The Gift è il sottotitolo del thriller che al momento sta angosciando le nostre sale.
Nonostante le rimostranze di alcuni, io ho insistito molto per vedere questo film. Dal trailer mi pareva un bel filmone con tutti gli ingredienti giusti. Mi aspettavo un prodotto alla Gone Girl (Ben Affleck e Rosamunde Pike del 2014, ricordate?)
Invece non mi è piaciuto. La storia aveva un bel potenziale, veramente. Il trailer era davvero accattivante. Il film invece procede lento. Vi incanteranno con la promessa dei salti sulla sedia che farete…e si, qualcuno lo farete, ma per le solite scene banali che ci sono in tutti i film che voglion far paura, non per qualcosa di originale e innovativo. Poi sul finale sganciano la bomba pesantissima, quasi insostenibile, e che da sola non basta comunque a riscattare un film compromesso.

Robin e Simon si trasferiscono a Chicago per iniziare una nuova vita, dopo qualche intoppo in quella precedente. Mentre sono a spasso per negozi per arredare casa incontrano Gordon, detto Gordo, vecchio compagno di Simon al liceo. La scena è imbarazzante perchè Simon in prima battuta non ha idea di chi sia il suo interlocutore, lo ricorda solo in un secondo momento. Gordo apprende, origliando la conversazione con il commesso del negozio, l’indirizzo della coppia.

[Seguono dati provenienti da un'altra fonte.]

-- ==== Sys2Proof/Machine/Receive.lean ====
section
/-! DEFINITION. The RX step and the receiver: window, detection, sync, header, payload, verdict, results, and the noise floor
(R35 to R39, R58, R59, R136 to R162, R179, R180, R184, R203, R209, R277, R283, R292 to R296, R452). -/

namespace Sys2Proof.Machine

open Sys2Proof

/-! ### Windows -/

/-- H(k): the group delay of the receive chain plus 1,500 ns (R59). -/
def Dev.hns (d : Dev) (k : Nat) : Nat := d.gdelayRx k + 1500

/-- The referred instant of the chip that leaves the chain now. -/
def Dev.refNow (d : Dev) (k : Nat) : Nat := d.now - d.gdelayRx k

/-- The frame whose chips come in (R136). -/
def Chan.live (c : Chan) : Option RxLock := c.lock.filter (fun l => !l.ended)

/-- The frame under way on a channel belongs to window `w`. -/
def RxWin.owns (w : RxWin) (l : Option RxLock) : Bool := (l.map (fun x => x.opn == w.opn)).getD false

/-- The open windows without a frame whose last chip has been taken: an RX step receives at most one frame (R136). -/
def Chan.openWins (c : Chan) : List RxWin :=
  c.wins.filter (fun w => w.opened && !(c.frames.filter RxLock.ended).any (fun l => l.opn == w.opn))

/-- The window that opened last and may still take a frame. -/
def Dev.curWin (d : Dev) (k : Nat) : Option RxWin := (d.ch k).openWins.getLast?

/-- The window to which a chip of a referred instant in 2^−24 ns belongs: the one that opened last before it (R58, R138). -/
def Dev.winOf (d : Dev) (k ref : Nat) : Option RxWin := ((d.ch k).openWins.filter (fun w => decide (w.opn * 2 ^ 24 ≤ ref))).getLast?

/-- The window that the primary correlator serves: an arrival belongs to it whichever windows have opened since (R58, R59). -/
def Dev.searchWin (d : Dev) (k : Nat) : Option RxWin := (d.ch k).openWins.find? (fun w => w.opn == (d.ch k).searchOpn)

/-- The window in which the frame under way was locked. -/
def Dev.lockWin (d : Dev) (k : Nat) : Option RxWin :=
  (d.ch k).lock.bind (fun l => (d.ch k).wins.find? (fun w => w.opened && w.opn == l.opn))

/-- Change the frame under way. -/
def Dev.modLock (d : Dev) (k : Nat) (f : RxLock → RxLock) : Dev := d.modCh k (fun c => { c with lock := c.lock.map f })

/-- Replace a window. -/
def Dev.putWin (d : Dev) (k : Nat) (w w' : RxWin) : Dev :=
  d.modCh k (fun c => { c with wins := c.wins.map (fun x => if x = w then w' else x) })

/-- Receiver state (R136). -/
def Dev.aqTo (d : Dev) (k st : Nat) : Dev := d.wr (F.AQ_STATUS_STATE k) st
def Dev.aqState (d : Dev) (k : Nat) : Nat := d.rd (F.AQ_STATUS_STATE k)

/-- A gain code reaches the amplifier: 43 to 63 act as 42 (R37, R38). -/
def Dev.applyGain (d : Dev) (m g : Nat) : Dev :=
  let d := if 42 < g then d.raise (F.LIF_STATUS_GAINREJ m) else d
  d.modCh m (fun c => if c.gain = min 42 g then c else { c with
    gain := min 42 g, gainAt := d.now
    gained := (c.gainAt :: c.gained).filter (fun a => decide (c.rx.at_ < a + 60)) })

/-- GAIN_IDLE outside slots (R37). -/
def Dev.idleGain (d : Dev) (m : Nat) : Dev := d.applyGain m (d.rd (F.LIF_CFG_GAIN_IDLE m))

/-- Where no window of the channel is open, the amplifier follows GAIN_IDLE (R37). -/
def Dev.restGain (d : Dev) (m : Nat) : Dev :=
  if (d.ch (d.lead m)).wins.any (fun w => w.opened) then d else d.idleGain m

/-- A TRIM entry of the receiver: it belongs to the RX step of the frame under way (R139, R209). -/
def Dev.pushTrim (d : Dev) (k : Nat) (v : Int) : Dev :=
  d.pushPrmq k
    (match d.lockWin k with
     | some w => { at_ := d.now + 40, kind := .trim v, seq := w.seq, step := w.step }
     | none => { at_ := d.now + 40, kind := .trim v })

/-- TRIM returns to 0 through PRMQ (R141). -/
def Dev.trimHome (d : Dev) (k : Nat) : Dev := d.pushTrim k 0

/-- The power of the largest payload chip in 1/16 dB relative to P_FS (R159). -/
def Dev.peakDb (d : Dev) (k power : Nat) : Int := let r := d.overFull k power 1 0; db16 r.1 r.2

/-! ### The decoder pool (R154) -/

/-- Pool quarters that are powered. -/
def Dev.quarters (d : Dev) : Nat := ((List.range 4).filter (fun i => d.domOn (72 + i))).length

/-- The oldest codeword that waits starts in a free quarter, with its cap (R153, R154). -/
def Dev.startCodeword (d : Dev) : Dev :=
  match d.pool with
  | [] => d
  | (k, s, n) :: rest =>
    if d.quarters ≤ d.poolBusy.length then d
    else
      let cap := d.iterCap k
      let d := { d with pool := if n ≤ 1 then rest else (k, s, n - 1) :: rest, poolBusy := d.poolBusy ++ [(k, s)] }
      d.modCh k (fun c => c.mapFrames (fun l =>
        if l.stamp = s then { l with started := l.started ++ [(cap, l.stream.take 6144)], stream := l.stream.drop 6144 } else l))

/-- Waiting codewords start while quarters are free. -/
def Dev.startPool (d : Dev) : Dev := (List.range 4).foldl (fun d _ => d.startCodeword) d

/-- The codewords of a frame that is over leave the pool. -/
def Dev.dropPool (d : Dev) (k stamp : Nat) : Dev :=
  if d.pool.any (fun e => e.1 == k && e.2.1 == stamp) ∨ d.poolBusy.contains (k, stamp) then
    { d with pool := d.pool.filter (fun e => !(e.1 == k && e.2.1 == stamp))
             poolBusy := d.poolBusy.filter (fun x => x != (k, stamp)) }.startPool
  else d

/-- Act on a frame that waits behind: it stands in place of the one received now, whose receiver state and candidate are kept. -/
def Dev.inPlace (d : Dev) (k : Nat) (o : RxLock) (rest : List RxLock) (f : Dev → Dev) : Dev :=
  let c := d.ch k
  let mine := fun (l : RxLock) => (c.lock.map (fun x => x.stamp == l.stamp)).getD false
  let d' := f (d.setCh k { c with lock := some o, behind := rest ++ c.lock.toList, cand := none })
  (d'.modCh k (fun h => { h with
    lock := h.behind.find? mine, behind := h.lock.toList ++ h.behind.filter (fun l => !mine l), cand := c.cand })).aqTo k (d.aqState k)

/-- A command of decoding or judgement acts on the oldest frame of the channel. -/
def Dev.onOldest (d : Dev) (k : Nat) (f : Dev → Dev) : Dev :=
  match (d.ch k).behind with
  | [] => f d
  | o :: rest => d.inPlace k o rest f

/-- Act on the first frame of the channel that satisfies a predicate, where one does. -/
def Dev.onFrame (d : Dev) (k : Nat) (p : RxLock → Bool) (f : Dev → Dev) : Dev :=
  match (d.ch k).behind.find? p, (d.ch k).lock with
  | some o, _ => d.inPlace k o ((d.ch k).behind.filter (fun l => l.stamp != o.stamp)) f
  | none, some l => if p l then f d else d
  | none, none => d

/-! ### The end of a reception -/

/-- Q and QSRC of a frame whose SS is latched (R158). -/
def Dev.signalQuality (d : Dev) (k : Nat) (l : RxLock) : Dev :=
  if l.ssLatched then
    let (q, src) := d.quality k l.ss
    let d := if src then d.wr (F.AQ_STATUS_NFSTALE k) 1 else d
    (d.wrS (F.AQ_QUAL_Q k) q).wr (F.AQ_QUAL_QSRC k) (if src then 1 else 0)
  else d

/-- Q, QSRC, GAIN_ADV and DMARGIN at the end of a frame that reached PAYLOAD (R155, R158, R159). -/
def Dev.frameQuality (d : Dev) (k : Nat) (l : RxLock) : Dev :=
  let d := d.signalQuality k l
  let d := d.wr (F.AQ_QUAL_GAIN_ADV k) (d.gainAdv k (l.gain.getD (d.ch k).gain) l.clipOnly (d.peakDb k l.peak))
  d.wr (F.AQ_QUAL_DMARGIN k) l.dmargin

/-- Items that the channel's receiver has begun to hand on end ABORT; TAGCUT counts one that a port had begun and a tag
mismatch ends (R296). -/
def Dev.abortItems (d : Dev) (k : Nat) (tag : Bool) : Dev :=
  (List.range 4).foldl (fun d c =>
    let q := d.uqBase k + c
    let s := d.sh q
    if s.openTail then
      let begun := s.taking && s.items.length == 1
      let d := if tag ∧ begun then d.inc F.CI_CNT2_TAGCUT else d
      d.abortTail q
    else d) d

/-- The frame received fails: what was handed on of it is taken back; an item ends ABORT, and staging cells are zeroed and freed
(R146, R296). -/
def Dev.abortHandOn (d : Dev) (k : Nat) (tag : Bool) : Dev :=
  let c := d.ch k
  if c.handing.isNone ∨ c.lock.map RxLock.stamp ≠ c.handing then d
  else ((d.abortItems k tag).zeroCells c.stage).modCh k (fun c => { c with handing := none, stage := [] })

/-- The message has acted: the staging cells are free, and no item of it stays open. -/
def Dev.endHandOn (d : Dev) (k : Nat) : Dev :=
  let d := if (d.ch k).handing.isSome then d.abortItems k false else d
  ((d.returnCells (d.ch k).stage).modCh k (fun c => { c with handing := none, stage := [] })).pfcCheck

/-- Messages whose data units the channel's role takes, from an association that carries them (R173). -/
def Dev.takesUnits (d : Dev) (k i typ : Nat) : Bool :=
  d.carries k i && (if d.isOut k then typ == tyPOLL || typ == tyRELAY else d.role k == roleHEAD && typ == tyRESP)

/-- The first data unit of the message in the codewords so far is known: one that ends the message goes to its uplink queue word
by word, the last word being withheld, and a message of more units goes to staging cells (R294). A unit that R173 discards waits
for that. `plain` is what has been decrypted of the `n` octets. -/
def Dev.handUnits (d : Dev) (k stamp i typ n : Nat) (plain : List Byte) : Dev :=
  let m := fitTo n plain
  let start := unitsAt typ m + 6
  match (messageUnits typ m).1 with
  | [] => d
  | u :: _ =>
    if plain.length < start then d
    else
      let d := d.modCh k (fun c => { c with handing := some stamp })
      if start + u.content.length ≠ n then d.stageTo k (ceilDiv (plain.length + 6 - start) 8)
      else if u.rel ∧ u.dseq ≠ d.rd (N.RXEXP i) then d
      else
        let q := d.uqBase k + u.cls
        let s := d.sh q
        let done := if s.openTail then (s.items.getLast?.getD {}).len / 8 else 0
        let upto := min ((plain.length - start) / 8) (ceilDiv u.content.length 8 - 1)
        let new := groups8 ((wordsOf (u.content.take (8 * upto))).drop done)
        let d := (new.foldl (fun d g => d.pushShallow q u.cls g none) d).pfcCheck
        if (d.sh q).openTail then d.tagTail q i false else d

/-- Hand on what the frame's codewords so far decrypt to (R253, R294), once the message before it on the channel has acted. -/
def Dev.handOn (d : Dev) (k : Nat) : Dev :=
  match (d.ch k).lock with
  | none => d
  | some l =>
    match l.hdr, l.key, l.entry with
    | some h, some (sa, ph), some i =>
      let b := whiteBody (hdrSrc h) l.body
      let n := bodyBlen b
      if l.failed ∨ l.aborted ∨ (d.ch k).accepted.isSome ∨ (d.ch k).lf.nested.isSome ∨ !d.takesUnits k i (hdrType h) then d
      else d.handUnits k l.stamp i (hdrType h) n
        (gctr (d.clearKey sa (d.startKey (sa, ph))) (d.lineNonce h sa (bodyFctr b)) ((b.drop 12).take n) 2)
    | _, _, _ => d

/-- The accepted frame is a RESP of the entry's node or of the first repeater of its espalier, whose row settles the
exchange (R174, R190). -/
def Dev.answers (d : Dev) (k i : Nat) : Bool :=
  match (d.ch k).accepted with
  | some a => a.typ == tyRESP && (a.entry == i || (d.espalier i).head? == some (d.rd (N.ADDR a.entry)))
  | none => false

/-- The RX outcome settles the exchange of the POLL sent last, and where none is open that of the armed node (R174, R185). -/
def Dev.settleExchange (d : Dev) (k entry : Nat) (ok : Bool) : Dev :=
  let i := match (d.ch k).lf.exch with | some i => some i | none => if entry = 0 then none else some entry
  let d := d.modLf k (fun l => { l with exch := none })
  match i with
  | some i => if ok && d.answers k i then d else d.exchangeDone k i false
  | none => d

/-- Commit the RX outcome of a window (R147, R203): its frame is over, TRIM and gain return, the exchange is settled; the outcome
of a faulted sequencer's window is counted and returns to no step (R216). E_rx is the end of the last frame with result OK: which
frames it counts no rule says (DESIGN CHOICE, log entry 180). -/
def Dev.commitWin (d : Dev) (k : Nat) (w : RxWin) (code : Nat) (poll : Bool) : Dev :=
  let l := if w.owns (d.ch k).lock then (d.ch k).lock else none
  let ok := code == rxOK
  let d := match l with
    | some x =>
      let d := if x.ended then d else d.trimHome k
      let d := if x.hdr.isSome then d.frameQuality k x else d.signalQuality k x
      let d := (d.modCh k (fun c => { c with lock := none, cand := none, eRx := if ok then some x.fin else c.eRx })).dropPool k x.stamp
      if x.key.isSome then d.pipeEnd (64 + k) x.body.length else d
    | none => d
  let d := d.modCh k (fun c => { c with
    wins := c.wins.filter (fun x => x ≠ w), search := if c.searchOpn = w.opn then {} else c.search })
  let d := if w.relay ∧ !ok then d.modLf k (fun x => { x with upward := some (code, []) }) else d
  let d := if (d.ch k).lock.isSome then d
    else if (d.curWin k).isSome then d.aqTo k aqSEARCH
    else (d.members k).foldl Dev.restGain (d.aqTo k aqIDLE)
  let d := if code = rxCUT then d.cutFlags k else d
  let d := if d.role k = roleHEAD then d.settleExchange k w.entry ok else d
  if w.orphan then d.countRx k code else d.commitRx k code poll

/-! ### The RX step (R107, R207 to R209) -/

/-- End an RX step at once with REFUSED. -/
def Dev.endRx (d : Dev) (q k : Nat) : Dev := ((d.countRef q).done q).commitRx k rxREFUSED false

/-- Gain codes for the members of a channel from the armed node's entry (R209, R227). -/
def Dev.entryGains (d : Dev) (k i : Nat) : List Nat :=
  let w := d.rd (N.GAINS i)
  (List.range (d.bundleSize k)).map (fun j => w / 2 ^ (6 * j) % 64)

/-- The operands of an RX step after R207: WLEN, kh, sync, gain codes, the gap, and whether it listens after a RELAY. -/
structure RxPlan where
  wlen : Nat
  kh : Nat
  sync : Nat
  gains : List Nat
  gap : Nat := 0
  relay : Bool := false
deriving DecidableEq, Repr

/-- The gap of an RX step; none where R207 refuses it. -/
def Dev.rxGap (d : Dev) (k : Nat) (gap : Bool) : Option Nat :=
  if gap then (d.ch k).grant.bind (fun g => if g.relay ∧ g.winFree ∧ !g.refused then some g.wopen else none) else some 0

Comincia uno stalking serrato, presentandosi quasi quotidianamente alla porta di Robin mentre Simon non c’è, lasciando regali spesso anche molto invasivi sul loro porticato, invitandoli a cena, marcandoli stretto, finché Simon non decide di affrontarlo in maniera diretta.
Quello che Simon ha però dimenticato di raccontare a Robin è che Gordo non è un semplice e anonimo vecchio compagno del liceo del quale ci si è nel frattempo dimenticati. Gordo assomiglia più a uno di quegli scheletri polverosi che si seppellisce nell’armadio sotto montagne di stracci, sperando che nessuno mai lo trovi…

Idea valida e film mediocre. Ne ho visti dei peggiori sicuramente ma non posso dire di essere uscita soddisfatta dalla sala. Non ve lo consiglierei.